→ Task directions:
From the records below, please repeat exactly the line that has "run (R326). -/", the line that has "let n := min", and every line between them, and nothing else.
═══ Supplied records
-- ==== Sys2Proof/Machine/Calibration.lean ====
section
/-!
DEFINITION. Code-density calibration and the calibration commands (chapter 10, R133 to R135): foreground and rolling runs, background
runs of the reference cell, the load, and the window on the working copies.
-/
namespace Sys2Proof.Machine

/-! ### A code-density run (R133) -/

/-- Bin centres from the hits per code, the sum so far and the codes left. -/
def centresFrom (hits : List Nat) (n : Nat) : Nat → Nat → Nat → List Nat
  | _, _, 0 => []
  | acc, i, c + 1 => let h := nth 0 hits i; divRound ((2 * acc + h) * 1024) n :: centresFrom hits n (acc + h) (i + 1) c

/-- The table that a run of `n` edges produces, or none where it fails. -/
def codeDensity (hits : List Nat) (n : Nat) : Option (List Nat) :=
  if allBelow (fun i => decide (0 < nth 0 hits i ∧ nth 0 hits i ≤ 4 * n / 128)) 128 then some (centresFrom hits n 0 0 128) else none

/-- dnl_max: the largest departure of a width from 16 units, halves up. -/
def dnlMax (hits : List Nat) (n : Nat) : Nat :=
  (List.range 128).foldl (fun m i => let w := nth 0 hits i * 2048; max m (divRound ((w - 16 * n) + (16 * n - w)) n)) 0

/-- inl_max: the largest departure of a centre from 16 i + 8. -/
def inlMax (t : List Nat) : Nat := (List.range 128).foldl (fun m i => let c := nth 0 t i; max m ((c - (16 * i + 8)) + ((16 * i + 8) - c))) 0

/-- Shift every stored point of a set by what a run measured against the value at the run's start (R326). -/
def CalSet.shift (c : CalSet) (run : List Nat) (now : List Int) : CalSet :=
  { c with points := c.points.map (fun ws => packHalves ((halves ws).zipIdx.map (fun p =>
      (clampI 0 2047 ((p.1 : Int) + (nth 0 run p.2 : Int) - nth 0 now p.2)).toNat))) }

/-! ### Foreground requests (R324, R325) -/

/-- Start blocks of the request: in RUN the next one, at its first pixel boundary at or after `t`; else as many as may run at once. `n`
bounds the blocks started. -/
def fgAdvance (t : Nat) : Nat → State → State
  | 0, s => s
  | n + 1, s =>
    match s.cal.fgLeft with
    | [] => if s.fgBusy = 0 && s.fget CAL_FG_STATUS CAL_FG_STATUS.state = 1 then fset CAL_FG_STATUS CAL_FG_STATUS.state 2 s else s
    | k :: rest =>
      let par := (s.reg CAL_FG_CFG).toNat % 64
      let cap := if s.mode = .run then 1 else if par = 0 then 48 else par
      if cap ≤ s.fgBusy then s
      else
        let s1 := { s with cal := { s.cal with fgLeft := rest } }
        let s2 := if !blockOn (s.planeOf (tgtRx k)) (rxRegion k) (rxBlock k) then fgSkip s1
          else if s.scheduled k then setBlk k { s1.blk k with fgWait := some t } (fset CAL_FG_STATUS CAL_FG_STATUS.port k s1) else fgBegin k s1
        fgAdvance t n s2

/-- FG_START (R324). -/
def fgStart (s : State) : State :=
  if (s.mode = .configured ∨ s.mode = .armed ∨ s.mode = .run) ∧ s.fget CAL_FG_STATUS CAL_FG_STATUS.state ≠ 1 then
    let mask := (s.reg CAL_FG_MASK_LO).toNat + (s.reg CAL_FG_MASK_HI).toNat % 65536 * 2 ^ 32
    let ports := (List.range 48).filter (fun k => mask.testBit k)
    let run := ports.filter (fun k => blockOn s.cut.live (rxRegion k) (rxBlock k))
    let s1 := fsets CAL_FG_STATUS [(CAL_FG_STATUS.state, 1), (CAL_FG_STATUS.passed, 0), (CAL_FG_STATUS.failed, 0),
      (CAL_FG_STATUS.skipped, ports.length - run.length)] s
    fgAdvance (s.now + 10000) 49 { s1 with cal := { s1.cal with fgLeft := run } }
  else flag CAL_STATUS CAL_STATUS.fg_refused s

/-- A block gives up its run: in RUN it returns at its next pixel boundary. -/
def fgDrop (k : Nat) (s : State) : State :=
  let b := s.blk k
  if b.fgWait.isSome || b.calAbsent then
    setBlk k { b with fgWait := none, fgLeave := false, fgRunning := false, fgBack := b.calAbsent && s.scheduled k } s
  else s

/-- FG_ABORT: the run in progress stops without result, and no further block starts (R324). -/
def fgAbort (s : State) : State :=
  if s.fget CAL_FG_STATUS CAL_FG_STATUS.state = 1 then
    let s1 := forUp fgDrop 0 48 { s with cal := { s.cal with fgLeft := [] } }
    fset CAL_FG_STATUS CAL_FG_STATUS.state 3 s1
  else s

/-- A block that has left a request and returns at no boundary of its own makes room for the next. -/
def fgGone (k t : Nat) (s : State) : State := if (s.blk k).fgBack then s else fgAdvance t 49 s

/-- A swap meets a run on a block that it disables or re-pairs: the run is abandoned, and later blocks run under the new plane (R333). -/
def fgAbandon (k stamp : Nat) (s : State) : State :=
  let b := s.blk k
  if b.fgWait.isSome || b.fgLeave || b.fgRunning then
    fgGone k stamp (fgSkip (flag CAL_STATUS CAL_STATUS.fg_abandoned (fgDrop k s)))
  else s

/-- One cell's result of a foreground run (R133, R134, R142). -/
def cellResult (k i : Nat) (hits : List Nat) (s : State) : State :=
  let c := k * 16 + i
  if !checkable (s.planeOf (tgtRx k)) k i then s
  else match codeDensity hits 2097152 with
    | some t =>
      setCell c { s.cell c with needsForeground := false }
        (fsets (GD_CELL_CAL c) [(GD_CELL_CAL.fg_result, 1), (GD_CELL_CAL.dnl_max, min 0xFF (dnlMax hits 2097152)), (GD_CELL_CAL.inl_max, min 0xFFFF (inlMax t))] s)
    | none =>
      maskCell c (setCell c { s.cell c with needsForeground := true } (fset (GD_CELL_CAL c) GD_CELL_CAL.fg_result 2 s))

/-- The set of one element is shifted to the result of its run (R326). -/
def shiftCell (k cell : Nat) (hits : List Nat) (s : State) : State :=
  let key := calKey (8 + k / 8) (k % 8) cell 1
  let x := s.section_ key
  let base := x.next.getD x.set
  let (t, lam) := look (fun _ => ((2500 : Int), 0)) s.cal.fgAt k
  match codeDensity hits 2097152 with
  | some run => bringIn key (some (base.shift run (base.value 1 t lam))) none s
  | none => s

/-- A foreground run ends: with every enabled cell and the reference passing, the block's sets are updated (R134, R326). The block
returns at its next pixel boundary, at once where none is scheduled (R325). -/
def execForegroundRunEnd (block : Fin 48) (cellHits : List (List Nat)) (refHits : List Nat) (s : State) : Out :=
  .next (let b := s.blk block
    if !b.fgRunning then s
    else
      let k : Nat := block
      let pl := s.planeOf (tgtRx k)
      let s1 := forUp (fun i t => cellResult k i (nth [] cellHits i) t) 0 16 s
      let ok := (codeDensity refHits 2097152).isSome
        && allBelow (fun i => !checkable pl k i || (codeDensity (nth [] cellHits i) 2097152).isSome) 16
      let s2 := if ok then
          let t := forUp (fun i t => if checkable pl k i then shiftCell k i (nth [] cellHits i) t else t) 0 16 s1
          bump CAL_FG_STATUS CAL_FG_STATUS.passed 1 (bringDrift (8 + k / 8) (k % 8) (checkable pl k) (shiftCell k 16 refHits t))
        else bump CAL_FG_STATUS CAL_FG_STATUS.failed 1 s1
      let back := s2.scheduled k
      let s3 := setBlk k { s2.blk k with fgRunning := false, fgBack := back } s2
      if back then s3 else fgAdvance s3.now 49 s3)

/-- A background run of the reference cell ends (R135, R143, R327). -/
def execBackgroundRunEnd (block : Fin 48) (hits : List Nat) (s : State) : Out :=
  .next (let k : Nat := block
    let r := rxRegion k
    if !s.girdleOn k then s
    else
      let b := s.blk k
      let s0 := fset (GD_BLK_REF k) GD_BLK_REF.runs (satAdd 0x3FFFF (s.fget (GD_BLK_REF k) GD_BLK_REF.runs) 1) s
      match codeDensity hits 1048576 with
      | none =>
        let n := min 8 (s0.fget (GD_BLK_STATUS k) GD_BLK_STATUS.ref_fail_run + 1)
        let s1 := flag (GD_BLK_STATUS k) GD_BLK_STATUS.ref_fail (fset (GD_BLK_REF k) GD_BLK_REF.last_result 2 s0)
        let s2 := fset (GD_BLK_STATUS k) GD_BLK_STATUS.ref_fail_run n s1
        if n = 8 then isolateBlock r (rxBlock k) s2 else s2
      | some run =>
        let now : List Int := match b.refNow with
          | some l => l.map (fun (x : Nat) => (x : Int))
          | none => s0.inForce (calKey r (rxBlock k) 16 1)
        let div := (run.zipIdx).foldl (fun m p => max m ((p.1 : Int) - nth 0 now p.2).natAbs) 0
        let s1 := fset (GD_BLK_STATUS k) GD_BLK_STATUS.ref_fail_run 0
          (fsets (GD_BLK_REF k) [(GD_BLK_REF.last_result, 1), (GD_BLK_REF.divergence, min 0xFFF div)] s0)
        if div ≤ 8 then s1
        else
          let s2 := flag (GD_BLK_STATUS k) GD_BLK_STATUS.cal_drift (setBlk k { b with refNow := some run } s1)
          bringIn (calKey r (rxBlock k) 16 1) none none
            (forUp (fun i t => bringIn (calKey r (rxBlock k) i 1) none (some run) t) 0 16 s2))

/-- Every 1 ms an RX region refreshes its load (R319). -/
def execLoadRefresh (rx : Fin 6) (s : State) : Out :=
  .next (let n := look (fun _ => 0) s.cal.rmw rx
    { s with cal := { s.cal with load := put (fun _ => 0) s.cal.load (8 + rx.val) (min 1024 (n * 1024 / 2048000)), rmw := put (fun _ => 0) s.cal.rmw rx 0 } })

/-! ### The window (R329) -/

/-- WIN_READ. -/
def winRead (s : State) : State :=
  let region := s.fget CAL_SEL CAL_SEL.region
  let block := s.fget CAL_SEL CAL_SEL.block
  let cell := s.fget CAL_SEL CAL_SEL.cell
  let kind := s.fget CAL_SEL CAL_SEL.kind
  let key := calKey region block cell kind
  let set := (s.section_ key).set
  let j := s.fget CAL_SEL2 CAL_SEL2.point
  let l := s.fget CAL_SEL2 CAL_SEL2.load_point
  let i := s.fget CAL_SEL2 CAL_SEL2.word
  let force := s.fget CAL_SEL2 CAL_SEL2.in_force = 1
  let named := sectionAt region block cell kind && decide (i < pointWords kind) && (force || (decide (j < set.keys.length) && (l = 0 || set.load)))
  if named then
    let w := if force then nth 0 (packEntries kind (s.inForce key)) i else nth 0 (nth [] set.points (l * set.keys.length + j)) i
    setReg CAL_WIN_DATA w (setReg CAL_INFO_COUNT (w32 (s.calCount key).1) (setReg CAL_INFO_TIME (s.calCount key).2 s))
  else flag CAL_STATUS CAL_STATUS.sel_bad (setRegs CAL_WIN_DATA [0, 0, 0] s)

/-- A write of `CAL_CMD` (R330). -/
def calCommand (code : Nat) (s : State) : State :=
  match code with
  | 1 => fgStart s
  | 2 => fgAbort s
  | 3 => winRead s
  | _ => flag CAL_STATUS CAL_STATUS.fg_refused s

def execFgStart (q : Requester) (s : State) : Out := .next (hostWrite q CAL_CMD fgStart s)
def execFgAbort (q : Requester) (s : State) : Out := .next (hostWrite q CAL_CMD fgAbort s)
def execWinRead (q : Requester) (s : State) : Out := .next (hostWrite q CAL_CMD winRead s)

/-- The write of a value that names no command; a value that names one acts as that command. -/
def execCalBadCommand (q : Requester) (command : BitVec 4) (s : State) : Out := .next (hostWrite q CAL_CMD (calCommand command.toNat) s)

end Sys2Proof.Machine
end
══════
→ Solution to this task:
/-- The set of one element is shifted to the result of its run (R326). -/
def shiftCell (k cell : Nat) (hits : List Nat) (s : State) : State :=
  let key := calKey (8 + k / 8) (k % 8) cell 1
  let x := s.section_ key
  let base := x.next.getD x.set
  let (t, lam) := look (fun _ => ((2500 : Int), 0)) s.cal.fgAt k
  match codeDensity hits 2097152 with
  | some run => bringIn key (some (base.shift run (base.value 1 t lam))) none s
  | none => s

/-- A foreground run ends: with every enabled cell and the reference passing, the block's sets are updated (R134, R326). The block
returns at its next pixel boundary, at once where none is scheduled (R325). -/
def execForegroundRunEnd (block : Fin 48) (cellHits : List (List Nat)) (refHits : List Nat) (s : State) : Out :=
  .next (let b := s.blk block
    if !b.fgRunning then s
    else
      let k : Nat := block
      let pl := s.planeOf (tgtRx k)
      let s1 := forUp (fun i t => cellResult k i (nth [] cellHits i) t) 0 16 s
      let ok := (codeDensity refHits 2097152).isSome
        && allBelow (fun i => !checkable pl k i || (codeDensity (nth [] cellHits i) 2097152).isSome) 16
      let s2 := if ok then
          let t := forUp (fun i t => if checkable pl k i then shiftCell k i (nth [] cellHits i) t else t) 0 16 s1
          bump CAL_FG_STATUS CAL_FG_STATUS.passed 1 (bringDrift (8 + k / 8) (k % 8) (checkable pl k) (shiftCell k 16 refHits t))
        else bump CAL_FG_STATUS CAL_FG_STATUS.failed 1 s1
      let back := s2.scheduled k
      let s3 := setBlk k { s2.blk k with fgRunning := false, fgBack := back } s2
      if back then s3 else fgAdvance s3.now 49 s3)

/-- A background run of the reference cell ends (R135, R143, R327). -/
def execBackgroundRunEnd (block : Fin 48) (hits : List Nat) (s : State) : Out :=
  .next (let k : Nat := block
    let r := rxRegion k
    if !s.girdleOn k then s
    else
      let b := s.blk k
      let s0 := fset (GD_BLK_REF k) GD_BLK_REF.runs (satAdd 0x3FFFF (s.fget (GD_BLK_REF k) GD_BLK_REF.runs) 1) s
      match codeDensity hits 1048576 with
      | none =>
        let n := min 8 (s0.fget (GD_BLK_STATUS k) GD_BLK_STATUS.ref_fail_run + 1)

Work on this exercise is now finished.